Its listed on Craigslist in Seattle if anyones interested.


----------



## jonathanhoskins (Sep 8, 2010)

What is the PHRF Ratng on a Mercator 30?


----------



## takealoadofthis (Jan 29, 2011)

I'm a brand new sailor with no sailing experience but have had several power boats previously. I'm making the move to the green power, yeah it's about time i know! And I'm very interested in the Mercator since it's a decent size sailboat to start with and has blue water capabilities to go off-shore and possibly around the globe.

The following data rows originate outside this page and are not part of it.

/-- What a target says of the access that reaches it. -/
theorem target_some {p : Params} {n x : Nat} {t : Target} (h : target p n x = some t) :
    (n = 1 ∨ n = 4) ∧
    ((∃ r, regAt x = some r ∧ n = 4 ∧ t = .reg r) ∨
     (∃ st, regAt x = none ∧ inWindow p st n x = true ∧ t = .store st x)) := by
  unfold target at h
  split at h
  · cases h
  · rename_i hn
    refine ⟨by omega, ?_⟩
    cases hr : regAt x with
    | some r =>
      rw [hr] at h
      by_cases h4 : n = 4
      · simp only [Option.isSome_some, if_true, h4, Option.map_some, Option.some.injEq] at h
        exact .inl ⟨r, rfl, h4, h.symm⟩
      · simp [h4] at h
    | none =>
      rw [hr] at h
      simp only [Option.isSome_none, Bool.false_eq_true, if_false] at h
      split at h
      · rename_i hw; injection h with h; exact .inr ⟨.key, rfl, hw, h.symm⟩
      · split at h
        · rename_i hw; injection h with h; exact .inr ⟨.inBuf, rfl, hw, h.symm⟩
        · split at h
          · rename_i hw; injection h with h; exact .inr ⟨.outBuf, rfl, hw, h.symm⟩
          · cases h

/-- A word access to a register offset reaches the register (20_memory.md R64). -/
theorem target_reg {x : Nat} {r : Reg} (h : regAt x = some r) (p : Params) :
    target p 4 x = some (.reg r) := by
  simp [target, h]

/-- With the parameters in their ranges the three windows and the register page do not meet, so an
access in a store's window reaches that store (20_memory.md R62). -/
theorem target_store {p : Params} (hp : p.wf) {st : Store} {n x : Nat} (hn : n = 1 ∨ n = 4)
    (h : inWindow p st n x = true) : target p n x = some (.store st x) := by
  have hw := (inWindow_iff p st n x).1 h
  obtain ⟨hb, hc, -⟩ := hw
  obtain ⟨-, ⟨-, -, hk⟩, ⟨-, hcap⟩, -⟩ := hp
  have hx : 0x100 ≤ x := by
    cases st <;> simp only [storeBase, keyBase, inBase, outBase] at hb <;> omega
  have hreg : regAt x = none := by
    cases hr : regAt x with
    | none => rfl
    | some r => have := regAt_lt (x := x) (by simp [hr]); omega
  have hkey : st ≠ .key → inWindow p .key n x = false := by
    intro hne
    cases hi : inWindow p .key n x with
    | false => rfl
    | true =>
      obtain ⟨h1, h2, -⟩ := (inWindow_iff p .key n x).1 hi
      simp only [storeBase, storeCap, keyBase] at h1 h2
      cases st
      · exact absurd rfl hne
      · simp only [storeBase, inBase] at hb; omega
      · simp only [storeBase, outBase] at hb; omega
  have hin : st = .outBuf → inWindow p .inBuf n x = false := by
    intro he
    cases hi : inWindow p .inBuf n x with
    | false => rfl
    | true =>
      obtain ⟨h1, h2, -⟩ := (inWindow_iff p .inBuf n x).1 hi
      simp only [storeBase, storeCap, inBase] at h1 h2
      subst he
      simp only [storeBase, outBase] at hb
      omega
  have hn' : ¬(n ≠ 1 ∧ n ≠ 4) := by omega
  unfold target
  rw [if_neg hn', hreg]
  simp only [Option.isSome_none, Bool.false_eq_true, if_false]
  cases st with
  | key => rw [if_pos h]
  | inBuf => rw [hkey (by decide), if_neg (by decide), if_pos h]
  | outBuf => rw [hkey (by decide), hin rfl, if_neg (by decide), if_neg (by decide), if_pos h]

end Sys2Proof.Machine
end

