-- ==== Sys2Proof/Tests/Slice0.lean ====
section
/-! SUPPORT. Tests of one step each, with the expected values of spec/95_test_vectors.md and the field
tables of 30_encoding.md, and for every statement that has hypotheses a case that meets them. -/

namespace Sys2Proof.Tests

open Sys2Proof.Machine

/-! ## Small states -/

/-- The key `K1` of 95_test_vectors.md. -/
def k1 : Bytes := [0x10, 0x32, 0x54, 0x76, 0x98, 0xBA, 0xDC, 0xFE]

/-- T1 with `IN`, `OUT` and `KEY` written with the given bytes, and the schedule `es`. -/
def st (inB outB k : Bytes) (es : List Event) : State :=
  { State.reset with
    inLen := BitVec.ofNat 32 inB.length, outLen := BitVec.ofNat 32 outB.length,
    keyLen := BitVec.ofNat 32 k.length, agenda := es,
    mem := Memory.writeBytes (Memory.writeBytes (Memory.writeBytes [] keyBase k) inBase inB) outBase outB }

/-- The same with the command word `w` in flight. -/
def busyWith (w : Word) (s : State) : State := { s with cmd := w, busy := true }

/-- The next state of an outcome. -/
def nextOf : Host.Outcome State Fault Refusal → Option State
  | .next t => some t
  | .fault _ => none
  | .refused _ => none

/-- ERRCODE, OUT_LEN and the first `n` bytes of OUT after one step. -/
def outAfter (n : Nat) (s : State) : Option (BitVec 4 × Nat × List (Option Byte)) :=
  (nextOf (step s)).map fun t =>
    (t.errcode, t.outLen.toNat, (List.range n).map fun i => Memory.read t.mem (outBase + i))

/-- The response after one step. -/
def respAfter (s : State) : Option Response := (nextOf (step s)).bind State.resp

/-! ## Well-formedness, decoding, encoding -/

theorem test_pad_block_size_256_refused : (Instr.pad .inBuf 256).wellFormed = false := by decide
theorem test_unpad_block_size_256_refused : (Instr.unpad .outBuf 256).wellFormed = false := by decide

-- RSV1 (16 bits), BS (8), RSV0 (3), SRC (1), OP (4), most significant first: 30_encoding.md R91, R92.
theorem test_decode_pad :
    decode 0b0000000000000000_00001000_000_1_0001 = .legal (.pad .outBuf 8) := by decide
theorem test_decode_unpad :
    decode 0b0000000000000000_11111111_000_0_0010 = .legal (.unpad .inBuf 255) := by decide
theorem test_decode_encrypt :
    decode 0b0000000000000000_00000000_000_1_0011 = .legal (.encrypt .outBuf) := by decide
theorem test_decode_decrypt :
    decode 0b0000000000000000_00000000_000_0_0100 = .legal (.decrypt .inBuf) := by decide
-- Vectors V-CMD-1 to V-CMD-4 and V-ECB-18.
theorem test_decode_illegal :
    ([0x00000000, 0x00010801, 0x00000821, 0x00000005, 0x0000000F, 0x00000803] : List Word).map decode =
      [.illegal .reservedOp, .illegal .reservedBits, .illegal .reservedBits, .illegal .reservedOp,
       .illegal .reservedOp, .illegal .nonZeroBlockSize] := by decide
theorem test_encode :
    [encode (.pad .outBuf 8), encode (.unpad .outBuf 8), encode (.encrypt .outBuf), encode (.decrypt .inBuf)] =
      [0x00000811, 0x00000812, 0x00000013, 0x00000004] := by decide
theorem test_decodeTableWord :
    decodeTableWord 32 0x00000812 = some (.unpad .outBuf 8) ∧ decodeTableWord 32 0x00000803 = none ∧
      decodeTableWord 8 0x00000813 = some (.encrypt .outBuf) := by decide
theorem test_withFetchWord_runs :
    step (State.reset.withFetchWord 32 0x00000812) =
      exec (.unpad .outBuf 8) (State.reset.withFetchWord 32 0x00000812) := by rfl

It's also afordable compare to many other in its class however I have a hard time finding pictures/info on the interior of the boat such as cabin, dinnete, sette, head layout and looks. If any of you have any info and pictures, please let me know where I can find them.
Thanks,
J


----------



## Vundakid (Dec 8, 2009)

*Mercator MkII*

Hi takealoadofthis-
There has been a recent growth of Mercator owners @ yahoo groups, lots of pictures and info

It seems most are scattered across the NW

Hope that helps


----------



## junaido (Jun 22, 2008)

As VundaKid indicated, go to the Yahoo group. See link in my earlier post on this thread. We have tons of pictures and some YouTube videos of various Mercators.


----------



## gilfontes (Aug 11, 2009)

Have fallen in love with these boats also. Please send any info you have gathered and certainly any listings.

Thanks


----------



## gilfontes (Aug 11, 2009)

Anyone selling a Mercator please send all and any info to me as we are looking to buy. Thanks.


----------



## kollgary (9 mo ago)

svloki said:


> Response to an old post.
> 
> I know some of the details of Brinestormer. My old boat (hull 14, Iris) was built with that boat as a sister ship. The two families built the interiors together at the Skoog place on Mercer Island back in 71-73.
> 
> ...


Hi Bruce I bought a Mercator 30 last year, in Mexico. Sailed for two and half months in the Sea of Cortez this past winter. Great sailboat, had a few problems. One of which was the autopilot. I bought it back to Canada to see if I could get it fixed. It's an Alpha and on the linear drive was etched SVIris. It would be great to find out more about the boat. Thanks Gary


----------